# Attitash 1/23/16



## dlague (Jan 26, 2016)

*Attitash*

*Conditions:* Very firm/bullet proof/ice

*Trip Report:*
Well we were not going to ski Attitash because last year around this time the trails were rather crappy and not well taken care of.  However, we thought that we should give it another chance and this year was no different.  Unfortunately we arrived later than we would have liked but we got there in any case around 10:30.

When we arrived we headed right over to Bear Peak and skied down Avenger which is a great run but gets skied/snowboarded off quickly.   It was super hard with a very thin layer of PP.  We skied down Illusion where there was snow making going on and it skied well but there were whales so it was not an all-out cruiser.  After a couple more runs on that side we opted to head back over to Attitash proper to do another run before eating lunch.

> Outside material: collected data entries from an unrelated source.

-- ==== Sys2Proof/Tests/Slice0.lean ====
section
/-! SUPPORT. The model's own tests: ill-formed terms that the checks refuse, words written from the encodings of the spec, the
spec's worked examples, and for every statement with hypotheses a state that meets them (`met_…`). -/

namespace Sys2Proof.Tests

open Sys2Proof Sys2Proof.Machine

/-! ### Small states -/

/-- A firing of slot 2 with a handler at 0x2000 and a ring of 4 entries at 0x4000. -/
def firing : Firing := { Firing.bare with fid := 5, slot := 2, trapEnt := 0x2000, defdl := 100, rate := 2, qbase := 0x4000, qlog := 2, pool := 0 }

/-- A strand of that firing that issues at 0x100, with these registers. -/
def strand (l : List (Nat × Word) := []) : Strand :=
  { Strand.reset with run := .issuing, pc := 0x100, wp := 0x60000, firing := some firing
                      ws := l.foldl (fun v x => v.setIfInBounds x.1 x.2) (Vector.replicate 64 0) }

/-- Cell 0 with that strand as strand 0. -/
def one (t : Strand) (c : Cell := Cell.reset) : State :=
  { State.reset with cells := [(0, { c with strands := c.strands.set 0 t })] }

/-- The state with these words of memory: physical address and doubleword. -/
def withWords (s : State) (l : List (Nat × Word)) : State := l.foldl (fun s x => s.write x.1 8 x.2.toNat) s

/-- A page that cell 0 of hive 0 holds; `d0` is its entry. -/
def page (base : Nat) (d0 : Word) (st : PageState := .live) : Page := ⟨base, false, true, [(0, d0)], st, .add, 0, 0, none, false⟩

/-- A page of the super, at the first bank of the first comb. -/
def virtPage (st : PageState := .live) : Page := page 0x100000 0 st

/-- The first page of a comb's scratchpad. -/
def scratchPage (st : PageState := .live) : Page := page scratchWindow 0 st

/-- A job of hive 0 on cell 0 with these pages. -/
def job (pages : List Page := []) : Job where
  number := 1
  asid := 1
  hives := [0]
  cells := [0]
  rcb := 0
  plans := []
  penb := 0x10000
  step := 3
  dchk := false
  phase := .open
  doneHives := []
  gather := none
  pages := pages
  pen := []
  redEntries := []
  partials := []
  faultedCells := []
  redSlots := []
  figures := ⟨0, 0, 0, 0, 0, 0, false⟩
  xamoResults := []
  xamList := []
  undo := []
  badPen := []
  differed := false
  group := 0
  replica := 0
  digests := []
  lateRoots := []
  appliedAt := 0
  stallSince := none
  stopped := false
  halted := none
  ended := false

/-- Cell 0 in job 1, its pages in the page-state cache, room in its allotment. -/
def inJob (t : Strand) (j : Job) (c : Cell := Cell.reset) : State :=
  { one t { c with job := some 1, penLeft := 0x1000, penAllot := 0x1000 } with
    jobs := [(1, j)], combs := [(0, { Comb.reset with cached := j.pages.map fun p => (1, p.base / 2 ^ 16) })] }

/-! ### Statements of the scalar core: their hypotheses are met -/

theorem met_IntegerResult : ∃ (i : Instr) (s : State) (r : WReg × Word × Option Bool), s.Quiet ∧ arRule s.me i = some r :=
  ⟨.sltz .int8 0 31 1, one (strand [(31, 255), (1, 0x100)]), _, by decide, rfl⟩

theorem met_ImmediateResult : ∃ (i : Instr) (s : State) (r : WReg × Word × Option Bool), s.Quiet ∧ immRule s.me i = some r :=
  ⟨.bext 31 1 64 63, one (strand [(1, 0x8000000000000000)]), _, by decide, rfl⟩

theorem met_DivisionIssues : ∃ (i : Instr) (s : State) (d : WReg) (la : Fin 16) (v : Word),
    s.Quiet ∧ divRule s.me i = some (d, la, v) :=
  ⟨.div .int8 1 2 3 15, one (strand [(2, 0x80), (3, 0xFF)]), _, _, _, by decide, rfl⟩

/-- A division that stands outstanding with its window closed, or with n instructions to go. -/
def division (left : Nat) (d : WReg := 4) (fl : Flags := 0) : LongOp :=
  ⟨7, 0xFC, .div .int64 d 2 3 0, d, false, left, 0, left, false, false, false, false, .value 99 fl, 0, 0, false, none⟩

theorem met_LongResultWritten : ∃ (s : State) (g : CellId) (k : StrandId) (o : LongOp) (v : Word) (fl : Flags),
    (s.strandAt g k).longs = [o] ∧ o.kind = .value v fl ∧ o.result = none ∧ o.left = 0 ∧ o.dropD = false ∧
    (s.strandAt g k).held = none ∧ fl &&& (s.strandAt g k).fenable = 0 :=
  ⟨one { strand with longs := [division 0 4 4] }, 0, 0, division 0 4 4, 99, 4, rfl, rfl, rfl, rfl, rfl, rfl, by decide⟩

theorem met_WindowInstruction : ∃ (i j l : Instr) (s : State) (o : LongOp) (r q x : WReg × Word × Option Bool) (fl : Flags), s.WindowOf o ∧
    arRule s.me i = some r ∧ o.dest = r.1 ∧ immRule s.me j = some q ∧ fpRule s.me l = some (x, fl) ∧ fl &&& s.me.fenable = 0 :=
  ⟨.slt .int8 4 1 2, .addi .int64 4 1 5, .fadd .fp32 .rne false 4 1 2, one { strand with longs := [division 1] }, division 1, _, _, _, 0,
    ⟨rfl, rfl, by decide, rfl, rfl, rfl⟩, rfl, rfl, rfl, rfl, by decide⟩

/-- A read of the destination, a write of it, and a read of CF. -/
theorem met_WindowOver : ∀ x ∈ ([(.add .int64 5 4 6, false), (.li 4 1, false), (.sel .int8 5 6 7, true)] : List (Instr × Bool)), ∃ (s : State) (o : LongOp),
    s.me.longs = [o] ∧ o.left = 0 ∧
    ((x.2 = false ∧ o.dest ≠ 0 ∧ o.dropD = false ∧ (o.dest.val ∈ x.1.reads ∨ o.dest.val ∈ x.1.writes)) ∨
      (x.2 = true ∧ o.destCf = true ∧ o.dropCf = false ∧ (cfReg ∈ x.1.reads ∨ cfReg ∈ x.1.writes))) := by
  intro x hx
  refine ⟨one { strand with longs := [{ division 0 with destCf := true }] }, { division 0 with destCf := true }, rfl, rfl, ?_⟩
  simp only [List.mem_cons, List.not_mem_nil, or_false] at hx
  obtain rfl | rfl | rfl := hx <;> decide

theorem met_FloatResult : ∃ (i : Instr) (s : State) (r : WReg × Word × Option Bool) (fl : Flags),
    s.Quiet ∧ fpRule s.me i = some (r, fl) ∧ fl &&& s.me.fenable = 0 :=
  ⟨.fma .bf16 .rne false 6 7 8, one (strand [(6, 0xBF80), (7, 0x3F88), (8, 0x3F88)]), _, _, by decide, rfl, by decide⟩

theorem met_FloatTraps : ∃ (i : Instr) (s : State) (r : WReg × Word × Option Bool) (fl : Flags),
    s.Quiet ∧ fpRule s.me i = some (r, fl) ∧ fl &&& s.me.fenable ≠ 0 ∧ s.me.swarm = none ∧ s.me.sv = false :=
  ⟨.fcmp .lt .fp32 1 2 3, one (strand [(2, 0x7FC00000), (52, 0x1F)]), _, _, by decide, rfl, by decide, rfl, rfl⟩

theorem met_FloatLongIssues : ∃ (i : Instr) (s : State) (d : WReg) (la : Fin 16) (r : Nat × Flags),
    s.Quiet ∧ fpLongRule s.me i = some (d, la, r) :=
  ⟨.fsqrt false .rne false 1 2 15, one (strand [(2, 0x40800000)]), _, _, _, by decide, rfl⟩

theorem met_UnflaggedIsExact : roundTo .fp32 .rne false true 3 0 false = (0xC0400000, 0) := by decide

theorem met_LoadIssues : ∃ (i : Instr) (s : State) (r : AccessRow) (pl : Place), s.Quiet ∧ loadRule s.me i = some r ∧
    s.misses s.curCell r.addr = false ∧ s.zeroHeld s.curCell r.addr r.size = false ∧
    s.check s.curCell s.me.sv (s.instrWord i) r.addr r.size 0 = .ok pl :=
  ⟨.ld .int64 false 4 2 0x3F 2, one (strand [(2, 0x1008)]), _, _, by decide, rfl, by decide, by decide, rfl⟩

/-- A load of the own TCM that is to be performed. -/
def loading (addr : Nat) : LongOp :=
  ⟨7, 0xFC, .ld .uint8 false 4 2 0 0, 4, false, 0, 0, 0, false, false, false, false, .load .uint8 addr, 0, 0, false, none⟩

/-- Slices that hold nothing have room. -/
theorem roomInSlices (s : State) (h : s.hives = []) : s.RoomInSlices := by
  intro n st
  have e : s.hiveAt n = Hive.reset := by simp [State.hiveAt, h, look]
  rw [e]
  simp [Hive.setFull, Hive.eventWays, Hive.linesIn, Hive.reset]

theorem served_tcm {s : State} {g d : CellId} {addr off n : Nat} (h : s.place g addr = .tcm d off)
    (w : s.memoryWaits g addr = false ∧ s.meetsFence g addr = false ∧ s.rangeMarked (tcmBase d + off) n = false) : s.Served g addr n := by
  rw [State.Served, State.homeAt, h]; exact w

theorem served_z {s : State} {g : CellId} {addr off n : Nat} (h : s.place g addr = .z off)
    (w : s.memoryWaits g addr = false ∧ s.meetsFence g addr = false ∧ s.rangeMarked (zAddr g 0 + off) n = false) : s.Served g addr n := by
  rw [State.Served, State.homeAt, h]; exact w

theorem served_scratch {s : State} {g : CellId} {addr c off n : Nat} {p : Page} (h : s.place g addr = .scratch c off p)
    (w : s.memoryWaits g addr = false ∧ s.meetsFence g addr = false ∧ s.rangeMarked (scratchAddr c off) n = false ∧ p.state ≠ .shadowed) :
    s.Served g addr n := by
  rw [State.Served, State.homeAt, h]; exact w

theorem served_virt {s : State} {g : CellId} {addr va loc n : Nat} {p : Page} (h : s.place g addr = .virt va loc p)
    (w : s.memoryWaits g addr = false ∧ s.meetsFence g addr = false ∧ s.marks = [] ∧ p.state ≠ .shadowed ∧ loc % 32 + n ≤ 32)
    (e : s.hives = []) : s.Served g addr n := by
  have r : s.hiveAt (hiveOfPhys loc) = Hive.reset := by simp [State.hiveAt, e, look]
  rw [State.Served, h]
  refine ⟨w.1, w.2.1, w.2.2.1, w.2.2.2.1, w.2.2.2.2, roomInSlices s e, ?_, ?_⟩ <;> simp [r, Hive.reset]

/-- Cell 0 with that instruction outstanding, in a job with a page of the super and one of a scratchpad, and cell 1. -/
def serving (o : LongOp) : State :=
  { inJob { strand with longs := [o] } (job [virtPage, scratchPage]) with
    cells := (0, (inJob { strand with longs := [o] } (job [])).cellAt 0) :: [(1, { Cell.reset with job := some 1 })], now := 200 }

After eating we headed to the summit on what feels like the slowest chair in the East.  We skied Upper and Lower Saco down to Idiots Option.  The run had decent coverage but every now and then the tails would wash out which was a little freaky.  Idiots Option was very firm and even though I sharped edges the night before it was not holding well.  That run is pretty straight and fast so it was fun in any case.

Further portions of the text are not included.